*Exercise data*.
/-! ### setBaudSel -/

@[simp] theorem State.setBaudSel_cfg (v : Bool) : (s.setBaudSel v).cfg = s.cfg := rfl
@[simp] theorem State.setBaudSel_cbEq (v : Bool) : (s.setBaudSel v).cbEq = s.cbEq := rfl
@[simp] theorem State.setBaudSel_cbRx (v : Bool) : (s.setBaudSel v).cbRx = s.cbRx := rfl
@[simp] theorem State.setBaudSel_cbTx (v : Bool) : (s.setBaudSel v).cbTx = s.cbTx := rfl
@[simp] theorem State.setBaudSel_ckAcc (v : Bool) : (s.setBaudSel v).ckAcc = s.ckAcc := rfl
@[simp] theorem State.setBaudSel_sessState (v : Bool) : (s.setBaudSel v).sessState = s.sessState := rfl
@[simp] theorem State.setBaudSel_sessPhase (v : Bool) : (s.setBaudSel v).sessPhase = s.sessPhase := rfl
@[simp] theorem State.setBaudSel_rdCk (v : Bool) : (s.setBaudSel v).rdCk = s.rdCk := rfl
@[simp] theorem State.setBaudSel_cmdBuf (v : Bool) : (s.setBaudSel v).cmdBuf = s.cmdBuf := rfl
@[simp] theorem State.setBaudSel_cmdLen (v : Bool) : (s.setBaudSel v).cmdLen = s.cmdLen := rfl
@[simp] theorem State.setBaudSel_sesResult (v : Bool) : (s.setBaudSel v).sesResult = s.sesResult := rfl
@[simp] theorem State.setBaudSel_link (v : Bool) : (s.setBaudSel v).link = BitVec.ofBool v ++ BitVec.ofBool s.rxEn := rfl
@[simp] theorem State.setBaudSel_sample (v : Bool) : (s.setBaudSel v).sample = s.sample := rfl
@[simp] theorem State.setBaudSel_fault (v : Bool) : (s.setBaudSel v).fault = s.fault := rfl
@[simp] theorem State.setBaudSel_dspPhase (v : Bool) : (s.setBaudSel v).dspPhase = s.dspPhase := rfl
@[simp] theorem State.setBaudSel_dspEv (v : Bool) : (s.setBaudSel v).dspEv = s.dspEv := rfl
@[simp] theorem State.setBaudSel_pend (v : Bool) : (s.setBaudSel v).pend = s.pend := rfl
@[simp] theorem State.setBaudSel_sesExpired (v : Bool) : (s.setBaudSel v).sesExpired = s.sesExpired := rfl
@[simp] theorem State.setBaudSel_wireOut (v : Bool) : (s.setBaudSel v).wireOut = s.wireOut := rfl
@[simp] theorem State.setBaudSel_devReqs (v : Bool) : (s.setBaudSel v).devReqs = s.devReqs := rfl
@[simp] theorem State.setBaudSel_writeFwds (v : Bool) : (s.setBaudSel v).writeFwds = s.writeFwds := rfl
@[simp] theorem State.setBaudSel_responses (v : Bool) : (s.setBaudSel v).responses = s.responses := rfl
@[simp] theorem State.setBaudSel_port (v : Bool) : (s.setBaudSel v).port = s.port := rfl
@[simp] theorem State.setBaudSel_rstAsserted (v : Bool) : (s.setBaudSel v).rstAsserted = s.rstAsserted := rfl
@[simp] theorem State.setBaudSel_epoch (v : Bool) : (s.setBaudSel v).epoch = s.epoch := rfl
@[simp] theorem State.setBaudSel_inputs (v : Bool) : (s.setBaudSel v).inputs = s.inputs := rfl
@[simp] theorem State.setBaudSel_tick (v : Bool) : (s.setBaudSel v).tick = s.tick := rfl

/-! ### linkReset -/

@[simp] theorem State.linkReset_cfg : (s.linkReset).cfg = s.cfg := rfl
@[simp] theorem State.linkReset_cbEq : (s.linkReset).cbEq = s.cbEq := rfl
@[simp] theorem State.linkReset_cbRx : (s.linkReset).cbRx = { s.cbRx with rd := 0#8, wr := 0#8 } := rfl
@[simp] theorem State.linkReset_cbTx : (s.linkReset).cbTx = { s.cbTx with rd := 0#8, wr := 0#8 } := rfl
@[simp] theorem State.linkReset_ckAcc : (s.linkReset).ckAcc = s.ckAcc := rfl
@[simp] theorem State.linkReset_sessState : (s.linkReset).sessState = s.sessState := rfl
@[simp] theorem State.linkReset_sessPhase : (s.linkReset).sessPhase = s.sessPhase := rfl
@[simp] theorem State.linkReset_rdCk : (s.linkReset).rdCk = s.rdCk := rfl
@[simp] theorem State.linkReset_cmdBuf : (s.linkReset).cmdBuf = s.cmdBuf := rfl
@[simp] theorem State.linkReset_cmdLen : (s.linkReset).cmdLen = s.cmdLen := rfl
@[simp] theorem State.linkReset_sesResult : (s.linkReset).sesResult = s.sesResult := rfl
@[simp] theorem State.linkReset_link : (s.linkReset).link = BitVec.ofBool s.baudSel ++ BitVec.ofBool false := rfl
@[simp] theorem State.linkReset_sample : (s.linkReset).sample = s.sample := rfl
@[simp] theorem State.linkReset_fault : (s.linkReset).fault = s.fault := rfl
@[simp] theorem State.linkReset_dspPhase : (s.linkReset).dspPhase = s.dspPhase := rfl
@[simp] theorem State.linkReset_dspEv : (s.linkReset).dspEv = s.dspEv := rfl
@[simp] theorem State.linkReset_pend : (s.linkReset).pend = s.pend := rfl
@[simp] theorem State.linkReset_sesExpired : (s.linkReset).sesExpired = s.sesExpired := rfl
@[simp] theorem State.linkReset_wireOut : (s.linkReset).wireOut = s.wireOut := rfl
@[simp] theorem State.linkReset_devReqs : (s.linkReset).devReqs = s.devReqs := rfl
@[simp] theorem State.linkReset_writeFwds : (s.linkReset).writeFwds = s.writeFwds := rfl
@[simp] theorem State.linkReset_responses : (s.linkReset).responses = s.responses := rfl
@[simp] theorem State.linkReset_port : (s.linkReset).port = s.port := rfl
@[simp] theorem State.linkReset_rstAsserted : (s.linkReset).rstAsserted = s.rstAsserted := rfl
@[simp] theorem State.linkReset_epoch : (s.linkReset).epoch = s.epoch := rfl
@[simp] theorem State.linkReset_inputs : (s.linkReset).inputs = s.inputs := rfl
@[simp] theorem State.linkReset_tick : (s.linkReset).tick = s.tick := rfl

/-! ### sesWait -/

@[simp] theorem State.sesWait_cfg (ph : SesPhase) : (s.sesWait ph).cfg = s.cfg := rfl
@[simp] theorem State.sesWait_cbEq (ph : SesPhase) : (s.sesWait ph).cbEq = s.cbEq := rfl
@[simp] theorem State.sesWait_cbRx (ph : SesPhase) : (s.sesWait ph).cbRx = s.cbRx := rfl
@[simp] theorem State.sesWait_cbTx (ph : SesPhase) : (s.sesWait ph).cbTx = s.cbTx := rfl
@[simp] theorem State.sesWait_ckAcc (ph : SesPhase) : (s.sesWait ph).ckAcc = s.ckAcc := rfl
@[simp] theorem State.sesWait_sessState (ph : SesPhase) : (s.sesWait ph).sessState = s.sessState := rfl
@[simp] theorem State.sesWait_sessPhase (ph : SesPhase) : (s.sesWait ph).sessPhase = ph := rfl
@[simp] theorem State.sesWait_rdCk (ph : SesPhase) : (s.sesWait ph).rdCk = s.rdCk := rfl
@[simp] theorem State.sesWait_cmdBuf (ph : SesPhase) : (s.sesWait ph).cmdBuf = s.cmdBuf := rfl
@[simp] theorem State.sesWait_cmdLen (ph : SesPhase) : (s.sesWait ph).cmdLen = s.cmdLen := rfl
@[simp] theorem State.sesWait_sesResult (ph : SesPhase) : (s.sesWait ph).sesResult = s.sesResult := rfl
@[simp] theorem State.sesWait_link (ph : SesPhase) : (s.sesWait ph).link = s.link := rfl
@[simp] theorem State.sesWait_sample (ph : SesPhase) : (s.sesWait ph).sample = s.sample := rfl
@[simp] theorem State.sesWait_fault (ph : SesPhase) : (s.sesWait ph).fault = s.fault := rfl
@[simp] theorem State.sesWait_dspPhase (ph : SesPhase) : (s.sesWait ph).dspPhase = s.dspPhase := rfl
@[simp] theorem State.sesWait_dspEv (ph : SesPhase) : (s.sesWait ph).dspEv = s.dspEv := rfl
@[simp] theorem State.sesWait_pend (ph : SesPhase) : (s.sesWait ph).pend = s.pend := rfl
@[simp] theorem State.sesWait_sesExpired (ph : SesPhase) : (s.sesWait ph).sesExpired = false := rfl
@[simp] theorem State.sesWait_wireOut (ph : SesPhase) : (s.sesWait ph).wireOut = s.wireOut := rfl
@[simp] theorem State.sesWait_devReqs (ph : SesPhase) : (s.sesWait ph).devReqs = s.devReqs := rfl
@[simp] theorem State.sesWait_writeFwds (ph : SesPhase) : (s.sesWait ph).writeFwds = s.writeFwds := rfl
@[simp] theorem State.sesWait_responses (ph : SesPhase) : (s.sesWait ph).responses = s.responses := rfl
@[simp] theorem State.sesWait_port (ph : SesPhase) : (s.sesWait ph).port = s.port := rfl
@[simp] theorem State.sesWait_rstAsserted (ph : SesPhase) : (s.sesWait ph).rstAsserted = s.rstAsserted := rfl
@[simp] theorem State.sesWait_epoch (ph : SesPhase) : (s.sesWait ph).epoch = s.epoch := rfl
@[simp] theorem State.sesWait_inputs (ph : SesPhase) : (s.sesWait ph).inputs = s.inputs := rfl
@[simp] theorem State.sesWait_tick (ph : SesPhase) : (s.sesWait ph).tick = s.tick := rfl

/-! ### setResult -/

@[simp] theorem State.setResult_cfg (k : ErrKind) : (s.setResult k).cfg = s.cfg := rfl
@[simp] theorem State.setResult_cbEq (k : ErrKind) : (s.setResult k).cbEq = s.cbEq := rfl
@[simp] theorem State.setResult_cbRx (k : ErrKind) : (s.setResult k).cbRx = s.cbRx := rfl
@[simp] theorem State.setResult_cbTx (k : ErrKind) : (s.setResult k).cbTx = s.cbTx := rfl
@[simp] theorem State.setResult_ckAcc (k : ErrKind) : (s.setResult k).ckAcc = s.ckAcc := rfl
@[simp] theorem State.setResult_sessState (k : ErrKind) : (s.setResult k).sessState = s.sessState := rfl
@[simp] theorem State.setResult_sessPhase (k : ErrKind) : (s.setResult k).sessPhase = s.sessPhase := rfl
@[simp] theorem State.setResult_rdCk (k : ErrKind) : (s.setResult k).rdCk = s.rdCk := rfl
@[simp] theorem State.setResult_cmdBuf (k : ErrKind) : (s.setResult k).cmdBuf = s.cmdBuf := rfl
@[simp] theorem State.setResult_cmdLen (k : ErrKind) : (s.setResult k).cmdLen = s.cmdLen := rfl
@[simp] theorem State.setResult_sesResult (k : ErrKind) : (s.setResult k).sesResult = errCode k := rfl
@[simp] theorem State.setResult_link (k : ErrKind) : (s.setResult k).link = s.link := rfl
@[simp] theorem State.setResult_sample (k : ErrKind) : (s.setResult k).sample = s.sample := rfl
@[simp] theorem State.setResult_fault (k : ErrKind) : (s.setResult k).fault = s.fault := rfl
@[simp] theorem State.setResult_dspPhase (k : ErrKind) : (s.setResult k).dspPhase = s.dspPhase := rfl
@[simp] theorem State.setResult_dspEv (k : ErrKind) : (s.setResult k).dspEv = s.dspEv := rfl
@[simp] theorem State.setResult_pend (k : ErrKind) : (s.setResult k).pend = s.pend := rfl
@[simp] theorem State.setResult_sesExpired (k : ErrKind) : (s.setResult k).sesExpired = s.sesExpired := rfl
@[simp] theorem State.setResult_wireOut (k : ErrKind) : (s.setResult k).wireOut = s.wireOut := rfl
@[simp] theorem State.setResult_devReqs (k : ErrKind) : (s.setResult k).devReqs = s.devReqs := rfl
@[simp] theorem State.setResult_writeFwds (k : ErrKind) : (s.setResult k).writeFwds = s.writeFwds := rfl
@[simp] theorem State.setResult_responses (k : ErrKind) : (s.setResult k).responses = s.responses := rfl
@[simp] theorem State.setResult_port (k : ErrKind) : (s.setResult k).port = s.port := rfl
@[simp] theorem State.setResult_rstAsserted (k : ErrKind) : (s.setResult k).rstAsserted = s.rstAsserted := rfl
@[simp] theorem State.setResult_epoch (k : ErrKind) : (s.setResult k).epoch = s.epoch := rfl
@[simp] theorem State.setResult_inputs (k : ErrKind) : (s.setResult k).inputs = s.inputs := rfl
@[simp] theorem State.setResult_tick (k : ErrKind) : (s.setResult k).tick = s.tick := rfl

/-! ### presentRequest -/

@[simp] theorem State.presentRequest_cfg (k : BitVec 3) (n : BitVec 5) : (s.presentRequest k n).cfg = s.cfg := rfl
@[simp] theorem State.presentRequest_cbEq (k : BitVec 3) (n : BitVec 5) : (s.presentRequest k n).cbEq = s.cbEq := rfl
@[simp] theorem State.presentRequest_cbRx (k : BitVec 3) (n : BitVec 5) : (s.presentRequest k n).cbRx = s.cbRx := rfl
@[simp] theorem State.presentRequest_cbTx (k : BitVec 3) (n : BitVec 5) : (s.presentRequest k n).cbTx = s.cbTx := rfl
@[simp] theorem State.presentRequest_ckAcc (k : BitVec 3) (n : BitVec 5) : (s.presentRequest k n).ckAcc = s.ckAcc := rfl
@[simp] theorem State.presentRequest_sessState (k : BitVec 3) (n : BitVec 5) : (s.presentRequest k n).sessState = s.sessState := rfl
@[simp] theorem State.presentRequest_sessPhase (k : BitVec 3) (n : BitVec 5) : (s.presentRequest k n).sessPhase = s.sessPhase := rfl
@[simp] theorem State.presentRequest_rdCk (k : BitVec 3) (n : BitVec 5) : (s.presentRequest k n).rdCk = s.rdCk := rfl
@[simp] theorem State.presentRequest_cmdBuf (k : BitVec 3) (n : BitVec 5) : (s.presentRequest k n).cmdBuf = s.cmdBuf := rfl
@[simp] theorem State.presentRequest_cmdLen (k : BitVec 3) (n : BitVec 5) : (s.presentRequest k n).cmdLen = s.cmdLen := rfl
@[simp] theorem State.presentRequest_sesResult (k : BitVec 3) (n : BitVec 5) : (s.presentRequest k n).sesResult = s.sesResult := rfl
@[simp] theorem State.presentRequest_link (k : BitVec 3) (n : BitVec 5) : (s.presentRequest k n).link = s.link := rfl
@[simp] theorem State.presentRequest_sample (k : BitVec 3) (n : BitVec 5) : (s.presentRequest k n).sample = s.sample := rfl
@[simp] theorem State.presentRequest_fault (k : BitVec 3) (n : BitVec 5) : (s.presentRequest k n).fault = s.fault := rfl
@[simp] theorem State.presentRequest_dspPhase (k : BitVec 3) (n : BitVec 5) : (s.presentRequest k n).dspPhase = .waitAck := rfl
@[simp] theorem State.presentRequest_dspEv (k : BitVec 3) (n : BitVec 5) : (s.presentRequest k n).dspEv = mkEvent k n := rfl
@[simp] theorem State.presentRequest_pend (k : BitVec 3) (n : BitVec 5) : (s.presentRequest k n).pend = s.pend := rfl
@[simp] theorem State.presentRequest_sesExpired (k : BitVec 3) (n : BitVec 5) : (s.presentRequest k n).sesExpired = s.sesExpired := rfl
@[simp] theorem State.presentRequest_wireOut (k : BitVec 3) (n : BitVec 5) : (s.presentRequest k n).wireOut = s.wireOut := rfl
@[simp] theorem State.presentRequest_devReqs (k : BitVec 3) (n : BitVec 5) : (s.presentRequest k n).devReqs = s.devReqs ++ [(k, n)] := rfl
@[simp] theorem State.presentRequest_writeFwds (k : BitVec 3) (n : BitVec 5) : (s.presentRequest k n).writeFwds = s.writeFwds := rfl
@[simp] theorem State.presentRequest_responses (k : BitVec 3) (n : BitVec 5) : (s.presentRequest k n).responses = s.responses := rfl
@[simp] theorem State.presentRequest_port (k : BitVec 3) (n : BitVec 5) : (s.presentRequest k n).port = s.port := rfl
@[simp] theorem State.presentRequest_rstAsserted (k : BitVec 3) (n : BitVec 5) : (s.presentRequest k n).rstAsserted = s.rstAsserted := rfl
@[simp] theorem State.presentRequest_epoch (k : BitVec 3) (n : BitVec 5) : (s.presentRequest k n).epoch = s.epoch := rfl
@[simp] theorem State.presentRequest_inputs (k : BitVec 3) (n : BitVec 5) : (s.presentRequest k n).inputs = s.inputs := rfl
@[simp] theorem State.presentRequest_tick (k : BitVec 3) (n : BitVec 5) : (s.presentRequest k n).tick = s.tick := rfl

*Work instruction*.
Would you show each line of the material above that contains the string "sample"?

*Written response*.
@[simp] theorem State.setBaudSel_sample (v : Bool) : (s.setBaudSel v).sample = s.sample := rfl
@[simp] theorem State.linkReset_sample : (s.linkReset).sample = s.sample := rfl
@[simp] theorem State.sesWait_sample (ph : SesPhase) : (s.sesWait ph).sample = s.sample := rfl
@[simp] theorem State.setResult_sample (k : ErrKind) : (s.setResult k).sample = s.sample := rfl
@[simp] theorem State.presentRequest_sample (k : BitVec 3) (n : BitVec 5) : (s.presentRequest k n).sample = s.sample := rfl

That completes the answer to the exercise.